- **WHAT YOU ARE ASKED TO DO**
Give again, word for word, every line in the entries below from the line with "exact ⟨rfl, rfl, rfl, fun" up to and including the line with "Going on with", and no other line.

──────── INPUT FOR THIS TASK ────────

-- ==== Sys2Proof/Laws/Steps.lean ====
section
/-! SUPPORT. One equation per shared operation for the step in which the answer is at hand, and what entering a body,
going on and ending leave of a state, in the words of Safety.lean. -/
namespace Sys2Proof.Machine

variable {s : State}

/-! ## Commands as one engine step -/

/-- A meaning made of checks and a body, at its start. -/
theorem completes_start {checks body : State → State} {P : State → Prop} (h : s.atStart) :
    (∃ t, s.byPhase checks body = .next t ∧ P t) ↔ P (checks s) := by
  have hp : s.position = Position.start := State.position_of_step h.2
  simp [State.byPhase_eq, hp, Position.start]

/-- A meaning made of checks and a body, in its body. -/
theorem completes_body {checks body : State → State} {P : State → Prop} {p : Position} (h : s.inBody p) :
    (∃ t, s.byPhase checks body = .next t ∧ P t) ↔ P (body s) := by
  have hp : s.position = p := State.position_of_step h.2.1
  simp [State.byPhase_eq, hp, h.2.2]

/-- A meaning with guard loops, at its start. -/
theorem completes_startGuards {first : Option State} {gs : List GuardCheck} {n : Nat} {body : State → State}
    {P : State → Prop} (h : s.atStart) :
    (∃ t, s.byGuards first gs n body = .next t ∧ P t) ↔ P (first.getD (s.enterGuards gs n)) := by
  have hp : s.position = Position.start := State.position_of_step h.2
  simp [State.byGuards_eq, hp, Position.start]

/-- A meaning with guard loops, in its body. -/
theorem completes_bodyGuards {first : Option State} {gs : List GuardCheck} {n : Nat} {body : State → State}
    {P : State → Prop} {p : Position} (h : s.inBody p) :
    (∃ t, s.byGuards first gs n body = .next t ∧ P t) ↔ P (body s) := by
  have hp : s.position = p := State.position_of_step h.2.1
  simp [State.byGuards_eq, hp, h.2.2]

/-- A command with guard loops in its body runs its body. -/
theorem State.byGuards_body {p : Position} (first : Option State) (gs : List GuardCheck) (n : Nat)
    (body : State → State) (h : s.inBody p) : s.byGuards first gs n body = .next (body s) := by
  obtain ⟨-, hs, hp⟩ := h
  rw [State.byGuards_eq, State.position_of_step hs, hp]

/-- A command with guard loops at its start makes its first check. -/
theorem State.byGuards_start (first : Option State) (gs : List GuardCheck) (n : Nat) (body : State → State)
    (h : s.atStart) : s.byGuards first gs n body = .next (first.getD (s.enterGuards gs n)) := by
  rw [State.byGuards_eq, State.position_of_step h.2]; rfl

/-- A command in its body runs its body. -/
theorem State.byPhase_body {p : Position} (checks body : State → State) (h : s.inBody p) :
    s.byPhase checks body = .next (body s) := by
  obtain ⟨-, hs, hp⟩ := h
  rw [State.byPhase_eq, State.position_of_step hs, hp]

/-- A command at its start runs its checks. -/
theorem State.byPhase_start (checks body : State → State) (h : s.atStart) :
    s.byPhase checks body = .next (checks s) := by
  rw [State.byPhase_eq, State.position_of_step h.2]; rfl

/-- The position of a state in a body. -/
theorem State.inBody.position {p : Position} (h : s.inBody p) : s.position = p := State.position_of_step h.2.1

/-- The position of a state at its start. -/
theorem State.atStart.position (h : s.atStart) : s.position = Position.start := State.position_of_step h.2

/-- The current element. -/
theorem State.atElem_some {α : Type} {l : List α} {f : α → State} {x : α}
    (h : l[s.position.elem]? = some x) : s.atElem l f = f x := by
  simp [State.atElem, h]

/-! ## Answers at hand -/

/-- A clock request with its answer. -/
theorem State.clkReq_some {op : ClkOp} {k : Clock} {cont : Bool → State → State} {d : Answer}
    {rest : List (Option Answer)} (h : s.env.answers = some d :: rest) :
    s.clkReq op k cont =
      cont d.ok (({ s with env := { s.env with answers := rest } } : State).record (.clkReq op k d.ok)) := by
  simp [State.clkReq, State.awaitAnswer_some h]

/-- A start request with its answer (R141). -/
theorem State.startReq_some {op : ClkOp} {k : Clock} {code : Code} {onOk : State → State} {d : Answer}
    {rest : List (Option Answer)} (h : s.env.answers = some d :: rest) :
    s.startReq op k code onOk =
      if d.ok then onOk (({ s with env := { s.env with answers := rest } } : State).record (.clkReq op k d.ok))
      else (({ s with env := { s.env with answers := rest } } : State).record (.clkReq op k d.ok)).raise
        code k.id 0 := by
  rw [State.startReq, State.clkReq_some h]

/-- A teardown request with its answer (R141). -/
theorem State.teardownReq_some {op : ClkOp} {k : Clock} {done : State → State} {d : Answer}
    {rest : List (Option Answer)} (h : s.env.answers = some d :: rest) :
    s.teardownReq op k done =
      done (if d.ok then ({ s with env := { s.env with answers := rest } } : State).record (.clkReq op k d.ok)
        else (({ s with env := { s.env with answers := rest } } : State).record (.clkReq op k d.ok)).flagTeardown) := by
  rw [State.teardownReq, State.clkReq_some h]

/-- A read-modify-write of a known register with its answer (R143). -/
theorem State.rmw_some {c : CodecId} {a clear set base : Nat} {cont : Bool → State → State} {d : Answer}
    {rest : List (Option Answer)} (hb : s.shadow c a = some base) (h : s.env.answers = some d :: rest) :
    s.rmw c a clear set cont =
      cont d.ok (({ s with env := { s.env with answers := rest } } : State).afterWriteReg c a
        (rmwValue s.cfg base clear set) d) := by
  rw [State.rmw, hb]; exact State.writeReg_some h

/-- A read-modify-write of an unknown register (R143). -/
theorem State.rmw_unknown {c : CodecId} {a clear set : Nat} {cont : Bool → State → State}
    (hb : s.shadow c a = none) : s.rmw c a clear set cont = s.raise .stateUnknown (codecNum c) a := by
  rw [State.rmw, hb]

/-- A register read with its answer (R144). -/
theorem State.readReg_some {c : CodecId} {a : Nat} {cont : Nat → State → State} {d : Answer}
    {rest : List (Option Answer)} (h : s.env.answers = some d :: rest) :
    s.readReg c a cont =
      if readOk s d then
        cont (readBack s c a d)
          (({ s with env := { s.env with answers := rest } } : State).record (.memRead c a (some (readBack s c a d))))
      else (({ s with env := { s.env with answers := rest } } : State).record (.memRead c a none)).raise
        .registerReadError (codecNum c) a := by
  rw [State.readReg, State.awaitAnswer_some h]; rfl

/-! ## Ends and moves -/

/-- What `raise` leaves (R126). -/
theorem State.raise_endedWith (s : State) (code : Code) (id addr : Nat) :
    (s.raise code id addr).endedWith code id addr := ⟨rfl, rfl, rfl, rfl, rfl⟩

/-- A refusal changes nothing but STATUS (R255). -/
theorem State.raise_onlyStatusChanged (s : State) (code : Code) (id addr : Nat) :
    onlyStatusChanged s (s.raise code id addr) := rfl

/-- A move of the position changes nothing but the position. -/
theorem State.goTo_onlyStatusChanged (s : State) (f : Position → Position) : onlyStatusChanged s (s.goTo f) := rfl

/-- Entering a body of n elements from a state at its start. -/
theorem State.enterBody_entered (s : State) (n : Nat) : entered s (s.enterBody n) n := by
  unfold entered State.enterBody
  split
  · exact State.raise_endedWith _ _ _ _
  · exact ⟨⟨rfl, rfl, rfl, rfl⟩, _, rfl, rfl, rfl, rfl⟩

/-- Entering a body changes nothing but STATUS and the position. -/
theorem State.enterBody_onlyStatusChanged (s : State) (n : Nat) : onlyStatusChanged s (s.enterBody n) := by
  unfold State.enterBody; split <;> rfl

/-- Entering the guard loops changes nothing but STATUS and the position. -/
theorem State.enterGuards_onlyStatusChanged (s : State) (gs : List GuardCheck) (n : Nat) :
    onlyStatusChanged s (s.enterGuards gs n) :=
  State.enterGuards_elim (fun _ => State.enterBody_onlyStatusChanged s n) fun _ => rfl

/-- An iteration of the guard loops changes nothing but STATUS and the position. -/
theorem State.guardStep_onlyStatusChanged (s : State) (gs : List GuardCheck) (n : Nat) :
    onlyStatusChanged s (s.guardStep gs n) :=
  State.guardStep_elim (fun _ _ _ => rfl) (fun _ _ _ _ => rfl) (fun _ _ _ _ => State.enterBody_onlyStatusChanged s n)
    fun _ => rfl

/-- Two changes of STATUS and the position only are one. -/
theorem onlyStatusChanged.trans {s t u : State} (h : onlyStatusChanged s t) (h' : onlyStatusChanged t u) :
    onlyStatusChanged s u := by
  unfold onlyStatusChanged at h h'
  rw [← h'] at h
  exact h

/-- What a change of STATUS and the position only leaves alone. -/
theorem onlyStatusChanged.kept {s t : State} (h : onlyStatusChanged s t) :
    t.cfg = s.cfg ∧ t.attached = s.attached ∧ t.clk = s.clk ∧ (∀ c, t.codec c = s.codec c) ∧ t.ref = s.ref ∧
    t.history = s.history ∧ t.now = s.now ∧ t.env = s.env ∧ t.host = s.host ∧ t.held = s.held ∧
    t.eng.cur = s.eng.cur ∧ t.win.cmd = s.win.cmd ∧ t.win.arg0 = s.win.arg0 ∧ t.win.arg1 = s.win.arg1 ∧
    t.win.data = s.win.data ∧ t.win.glitchRisk = s.win.glitchRisk ∧ t.win.teardownFault = s.win.teardownFault := by
  unfold onlyStatusChanged at h
  rw [← h]
  exact ⟨rfl, rfl, rfl, fun c => by cases c <;> rfl, rfl, rfl, rfl, rfl, rfl, rfl, rfl, rfl, rfl, rfl, rfl, rfl, rfl⟩

/-- Going on with n elements, from a state x at the same position and with the same STATUS as s. -/
theorem State.nextElem_movedOn {s x : State} {n : Nat} (hb : stillBusy s x) (hp : x.position = s.position) :
    movedOn s (x.nextElem n State.finish) n := by
  unfold movedOn State.nextElem
  rw [hp]
  split
  · exact ⟨hb, by simp [State.goTo, hp]⟩
  · exact State.raise_endedWith _ _ _ _

/-- Going on changes nothing but STATUS and the position. -/
theorem State.nextElem_onlyStatusChanged (s : State) (n : Nat) :
    onlyStatusChanged s (s.nextElem n State.finish) := by
  unfold State.nextElem; split <;> rfl

@[simp] theorem State.nextElem_clk (s : State) (n : Nat) : (s.nextElem n State.finish).clk = s.clk := by
  unfold State.nextElem; split <;> rfl
@[simp] theorem State.nextElem_cfg (s : State) (n : Nat) : (s.nextElem n State.finish).cfg = s.cfg := by
  unfold State.nextElem; split <;> rfl
@[simp] theorem State.nextElem_history (s : State) (n : Nat) :
    (s.nextElem n State.finish).history = s.history := by
  unfold State.nextElem; split <;> rfl
@[simp] theorem State.nextElem_env (s : State) (n : Nat) : (s.nextElem n State.finish).env = s.env := by
  unfold State.nextElem; split <;> rfl
@[simp] theorem State.nextElem_ref (s : State) (n : Nat) : (s.nextElem n State.finish).ref = s.ref := by
  unfold State.nextElem; split <;> rfl
@[simp] theorem State.nextElem_codec (s : State) (n : Nat) (c : CodecId) :
    (s.nextElem n State.finish).codec c = s.codec c := by
  unfold State.nextElem; split <;> simp
@[simp] theorem State.nextElem_glitchRisk (s : State) (n : Nat) :
    (s.nextElem n State.finish).win.glitchRisk = s.win.glitchRisk := by
  unfold State.nextElem; split <;> rfl
@[simp] theorem State.nextElem_teardownFault (s : State) (n : Nat) :
    (s.nextElem n State.finish).win.teardownFault = s.win.teardownFault := by
  unfold State.nextElem; split <;> rfl
@[simp] theorem State.nextElem_data (s : State) (n : Nat) :
    (s.nextElem n State.finish).win.data = s.win.data := by
  unfold State.nextElem; split <;> rfl

/-- Going on to the next request, from a state x at the same position and with the same STATUS as s. -/
theorem State.nextReq_toNextRequest {s x : State} (hb : stillBusy s x) (hp : x.position = s.position) :
    toNextRequest s x.nextReq := ⟨hb, by simp [hp]⟩

/-! ## Reading a codec's registers after a write -/

/-- The shadow after a register write (R142). -/
theorem State.afterWriteReg_shadow (s : State) (c c' : CodecId) (a a' v : Nat) (d : Answer)
    (hwf : Memory.wf (shadowDefault s.cfg) (s.codec c).shadow) :
    (s.afterWriteReg c a v d).shadow c' a' =
      if c' = c ∧ a' = a then (if d.ok then some v else none) else s.shadow c' a' := by
  unfold State.shadow
  rw [State.afterWriteReg_codec, State.afterWriteReg_cfg]
  by_cases hc : c' = c
  · subst hc
    rw [if_pos rfl, CodecState.afterWrite_shadow]
    by_cases ha : a' = a
    · subst ha; simp [Memory.read_write_same _ hwf]
    · simp [ha, Memory.read_write_ne _ _ _ ha]
  · simp [hc]

/-- The shadow reads only the configuration and the codecs. -/
theorem State.shadow_congr {s t : State} (hcfg : t.cfg = s.cfg) (c : CodecId) (h : (t.codec c).shadow = (s.codec c).shadow)
    (a : Nat) : t.shadow c a = s.shadow c a := by
  unfold State.shadow; rw [hcfg, h]

/-- What a register write leaves, in the words of R142. -/
theorem State.afterWriteReg_registerWritten (s : State) (c : CodecId) (a v : Nat) (d : Answer)
    (hwf : Memory.wf (shadowDefault s.cfg) (s.codec c).shadow) :
    registerWritten s (s.afterWriteReg c a v d) c a v d.ok := by
  refine ⟨by simp [State.afterWriteReg_shadow s c c a a v d hwf], fun c' a' h => ?_, ?_⟩
  · rw [State.afterWriteReg_shadow s c c' a a' v d hwf, if_neg]
    rintro ⟨rfl, rfl⟩; exact h rfl
  · by_cases ha : a = s.cfg.addrFmtctl <;> cases hd : d.ok <;>
      simp [CodecState.afterWrite, ha, hd]

end Sys2Proof.Machine
end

────────

- **EXPECTED ANSWER**
  exact ⟨rfl, rfl, rfl, fun c => by cases c <;> rfl, rfl, rfl, rfl, rfl, rfl, rfl, rfl, rfl, rfl, rfl, rfl, rfl, rfl⟩

/-- Going on with n elements, from a state x at the same position and with the same STATUS as s. -/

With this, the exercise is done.